A Term Insurance Plan should be a classic addition to your financial portfolio. The plan will provide unmatched financial security that is not provided by any financial tool.
With a very low premium fee, you can choose a sum insured that is high enough to cover the financial losses that will occur, if your family dies prematurely and prematurely.
However, there are some practical tips that can be used to help lower premium rates.
Buy a plan when you are Young and Healthy
The premium of a term insurance plan depends on the Age at which you buy the plan. Age determines the Mortality Risk and as you grow older the mortality risk increases. So, when you delay buying a term insurance plan, the underlying premium rate increases. That is why it is recommended that you should buy a plan when you are young.
Maintain Good Health and Lifestyle
Premiums of term plans depend on your Health and Lifestyle habits too. If you have any medical ailments or physical complications, the premium would be high. If you consume Tobacco the premium would be increased too. This increase in premium is with the underwriting assessment that medical ailments and lifestyle vices increase your mortality risk. As a result, the insurance company charges a higher premium to compensate for the higher inherent risk.
Choose a Longer Tenure
Term insurance plans come with long coverage durations that go as high as 40-50 years. The plan pays the benefit only if death occurs during the coverage tenure. It is suggested that when buying a term plan, the highest possible coverage duration should be selected. This has two benefits. One, you get coverage for a longer period which increases the probability of claim payments for your nominees even after your retirement age. Two, your premium amount outflow is lower so that you don’t have to pay a higher premium afterward for the same Sum Assure.
Pay premiums Regularly and in Annual mode
Term insurance plans allow Limited as well as Regular premiums. Limited premiums are when you pay premiums for a limited duration while regular premiums mean paying premiums throughout the tenure of the plan. If you choose a regular premium payment option, your premium rates would be lower compared to limited payments. Annual or Half-yearly premiums are lower compared to Monthly or Quarterly mode as you get premium discounts.
Choose the correct sum assured
While under Insurance is a Curse, over-insurance is No Boon either. Go for the ideal sum assured and this should be ideally 12-15 times of your Annual Income. If you buy a plan which has an unnecessarily high sum assured, your premium outgoes would be high too. So, be careful when selecting the sum to assure and ensure that the chosen coverage amount is neither very high nor too low.
Cut down on Frills and go for Basic Vanilla Cover
Modern term insurance plans come with a lot of value-added features that enhances the scope of the plan. There might be inbuilt riders, the option of monthly incomes, the return of premiums paid on maturity, etc. You should not go overboard in selecting these value-added benefits. Don’t choose a plan which has unnecessary frills. Inbuilt riders are good additions but other paid features to be weighed in terms of the additional premium costs associated with it.
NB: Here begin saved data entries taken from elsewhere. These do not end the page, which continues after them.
/-- Refresh: the debt grows by one; at four, with no sweep allowed, a forced sweep is counted; a sweep that is due and allowed
takes one off (R144, R145, R147); temperatures above 85 °C double the refresh rate until all are at most 83 °C, and a slot
whose power-good has failed is turned off and latched with its channel's other slot (R145; 16_power R375). Training: supported
modules, one or a pair that Table 5.2 allows, train at the rate of R132, by the short path where the stored results pass, and
the channel shows its capacity; an unsupported module, or a pair that it does not allow, fences the channel; an empty channel
stays as it is (R130 to R136). A pending hard repair that succeeds before Memory_Active is no longer pending, and one that
fails is recorded and stays (R152). The model's choices that it rests on: log 156. -/
def Obligations.RefreshAndTraining : Prop :=
  (∀ (s : State) (c : Fin 24), s.sound = true → s.chanUp c = true → (s.chan c).debt + 1 < 4 →
    ∃ t, exec (.refreshDebtTick c) s = .next t ∧ (t.chan c).debt = (s.chan c).debt + 1 ∧
      t.fld (dmcRefStatusDebt c) = (s.chan c).debt + 1 ∧ (∀ x, x ≠ c.val → t.chan x = s.chan x) ∧
      (∀ f : Fld, f.key ≠ (dmcRefStatusDebt c).key → f.key ≠ (dmcCombStatusBehind c).key → t.fld f = s.fld f) ∧
      t.reqs = s.reqs ∧ t.dram = s.dram) ∧
  (∀ (s : State) (c : Fin 24), s.sound = true → s.chanUp c = true → (s.chan c).debt = 3 → s.mcFits c (s.sweep10 c) = false →
    ∃ t, exec (.refreshDebtTick c) s = .next t ∧ (t.chan c).debt = 3 ∧ t.fld (dmcRefStatusDebt c) = 3 ∧
      t.fld (dmcRefStatusForced c) = satAdd 16 (s.fld (dmcRefStatusForced c)) 1 ∧ t.dram = s.dram) ∧
  (∀ (s : State) (c : Fin 24), s.sound = true → s.sweepDue c = true →
    ∃ t, exec (.refreshSweep c) s = .next t ∧ (t.chan c).debt = (s.chan c).debt - 1 ∧ t.reqs = s.reqs ∧ t.dram = s.dram ∧
      (∀ x, x ≠ c.val → t.chan x = s.chan x)) ∧
  (∀ (s : State) (c : Fin 24) (temps : List Nat), temps.any (· > 85) = true →
    exec (.dimmSidebandPoll c temps []) s = .next (s.setFlag (dmcStatusRefExtended c) true)) ∧
  (∀ (s : State) (c : Fin 24) (temps : List Nat), temps.all (· ≤ 83) = true →
    exec (.dimmSidebandPoll c temps []) s = .next (s.setFlag (dmcStatusRefExtended c) false)) ∧
  (∀ (s : State) (c : Fin 24) (temps : List Nat), s.sound = true → s.bit hswSlotPwrPwr (2 * c.val) = true →
    ∃ t, exec (.dimmSidebandPoll c temps [true]) s = .next t ∧ t.bit hswSlotPwrPwr (2 * c.val) = false ∧
      t.bit hswSlotPwrPwr (2 * c.val + 1) = false ∧ t.bit hswSlotTripTrip (2 * c.val) = true ∧
      t.fencedIn (uChannel c) = true) ∧
  (∀ (s : State) (c : Fin 24) (m : Module) (fast : Bool), s.sound = true → within 4 8 s.phase = true →
    s.bit hswSlotPwrPwr (2 * c.val) = true → s.flag (dmcCfgChannelDisable c) = false → s.flag (dmcStatusTrained c) = false →
    s.fencedIn (uChannel c) = false → modSupported m = true →
    ∃ t, exec (.channelTrainDone c (some m) none fast true) s = .next t ∧ t.flag (dmcStatusTrained c) = true ∧
      t.fld (dmcStatusRate c) = s.rateFor c [m] ∧ t.fld (dmcStatusPop c) = 1 ∧ t.fld (dmcStatusCapGib c) = m.gib ∧
      t.flag (dmcStatusModuleType c) = modMr m ∧ (t.chan c).trained = true ∧ t.dram = s.dram) ∧
  (∀ (s : State) (c : Fin 24) (m n : Module) (fast : Bool), s.sound = true → within 4 8 s.phase = true →
    s.bit hswSlotPwrPwr (2 * c.val) = true → s.bit hswSlotPwrPwr (2 * c.val + 1) = true →
    s.flag (dmcCfgChannelDisable c) = false → s.flag (dmcStatusTrained c) = false → s.fencedIn (uChannel c) = false →
    modSupported m = true → modSupported n = true →
    (pairOk m n = true → ∃ t, exec (.channelTrainDone c (some m) (some n) fast true) s = .next t ∧
      t.flag (dmcStatusTrained c) = true ∧ t.fld (dmcStatusRate c) = s.rateFor c [m, n] ∧ t.fld (dmcStatusPop c) = 2 ∧
      t.fld (dmcStatusCapGib c) = m.gib + n.gib ∧ (t.chan c).trained = true ∧ t.dram = s.dram) ∧
    (pairOk m n = false → ∀ ok : Bool, ∃ t, exec (.channelTrainDone c (some m) (some n) fast ok) s = .next t ∧
      t.flag (dmcStatusTrained c) = false ∧ t.fld (dmcStatusFail c) = 2 ∧ t.fencedIn (uChannel c) = true)) ∧
  (∀ (s : State) (c : Fin 24) (m : Module) (fast ok : Bool), within 4 8 s.phase = true →
    s.bit hswSlotPwrPwr (2 * c.val) = true → s.flag (dmcCfgChannelDisable c) = false → s.flag (dmcStatusTrained c) = false →
    s.fencedIn (uChannel c) = false → modSupported m = false →
    exec (.channelTrainDone c (some m) none fast ok) s =
      .next (((s.updChan c fun ch => { ch with mods := [some m, none] }).setFld (dmcStatusFail c) 1).raise
        { code := cDmcModuleUnsupported, cls := clsUcf, unit := uChannel c })) ∧
  (∀ (s : State) (c : Fin 24) (fast ok : Bool), within 4 8 s.phase = true →
    exec (.channelTrainDone c none none fast ok) s = .next (s.updChan c fun ch => { ch with mods := [none, none] })) ∧
  (∀ (s : State) (c : Fin 24) (k : RowKey) (rest : List RowKey), s.sound = true → (s.chan c).pendingHard = k :: rest →
    s.boot.memActive = false → s.flag (dmcStatusTrainPath c) = true → s.flag (dmcRepairCfgHpprEn c) = true →
    s.chanUp c = true → (s.chan c).hardTried = false →
    (∃ t, exec (.hardRepair c true) s = .next t ∧ (t.chan c).pendingHard = rest ∧ (t.chan c).hardTried = true ∧
      t.fld (dmcRepairStatusHpprDone c) = (s.fld (dmcRepairStatusHpprDone c) + 1) % 4096 ∧ t.dram = s.dram) ∧
    (∃ t, exec (.hardRepair c false) s = .next t ∧ (t.chan c).pendingHard = k :: rest ∧ (t.chan c).hardTried = true ∧
      t.fld (dmcRepairStatusHpprDone c) = s.fld (dmcRepairStatusHpprDone c) ∧ t.dram = s.dram))

/-- Command parity: a channel replays up to three times and is then fenced (R142); an armed injection waits for the next
write, unless INJ_DISABLE is set (R143). The model's choices that it rests on: log 58. -/
def Obligations.ParityAndInjection : Prop :=
  (∀ (s : State) (c : Fin 24), s.sound = true → s.chanUp c = true → (s.chan c).caTries < 3 →
    ∃ t, exec (.caParityAlert c) s = .next t ∧ (t.chan c).caTries = (s.chan c).caTries + 1 ∧
      t.fld rqErrCntStageReplay = satAdd 16 (s.fld rqErrCntStageReplay) 1 ∧ t.dram = s.dram ∧
      t.reqs.length = s.reqs.length) ∧
  (∀ (s : State) (c : Fin 24), s.chanUp c = true → 3 ≤ (s.chan c).caTries →
    exec (.caParityAlert c) s = .next ((s.updChan c fun ch => { ch with caTries := 0 }).raise
      { code := cDmcCaParityFail, cls := clsUcf, unit := uChannel c })) ∧
  (∀ (s : State) (c : Fin 24) (v : Word), s.sound = true → s.takesWrite .plain false (some (chanHalf c)) = true →
    ∃ t, exec (.injectionArm c v) s = .next t ∧ t.flag (dmcInjCtrlFilterEn c) = bitAt v.toNat 1 ∧
      t.flag (dmcInjCtrlArm c) =
        (s.flag (dmcInjCtrlArm c) || (bitAt v.toNat 0 && !s.flag (dmcCfgInjDisable c))) ∧
      (∀ k, k ≠ dmcInjCtrl c → t.reg k = s.reg k) ∧ t.dram = s.dram)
Utilize any available discount
Term plans might allow you some discounts on premiums. Be on the lookout for the available discounts like buying it online from the Insurance Comparison Portals. When choosing a plan, look out for the maximum possible discount which you can avail and reduce your premiums by using these benefits.
Compare before buying
The last tip is also the most important one. There are hundreds of term plans available in the market. Don’t be hasty in choosing a plan. Go online and compare the available plans before you choose to buy one. Comparing lets you choose a plan which charges the lowest premium without compromising on the coverage benefits. There are Insurance Web Aggregator’s websites which can be chosen for buying the best term plan.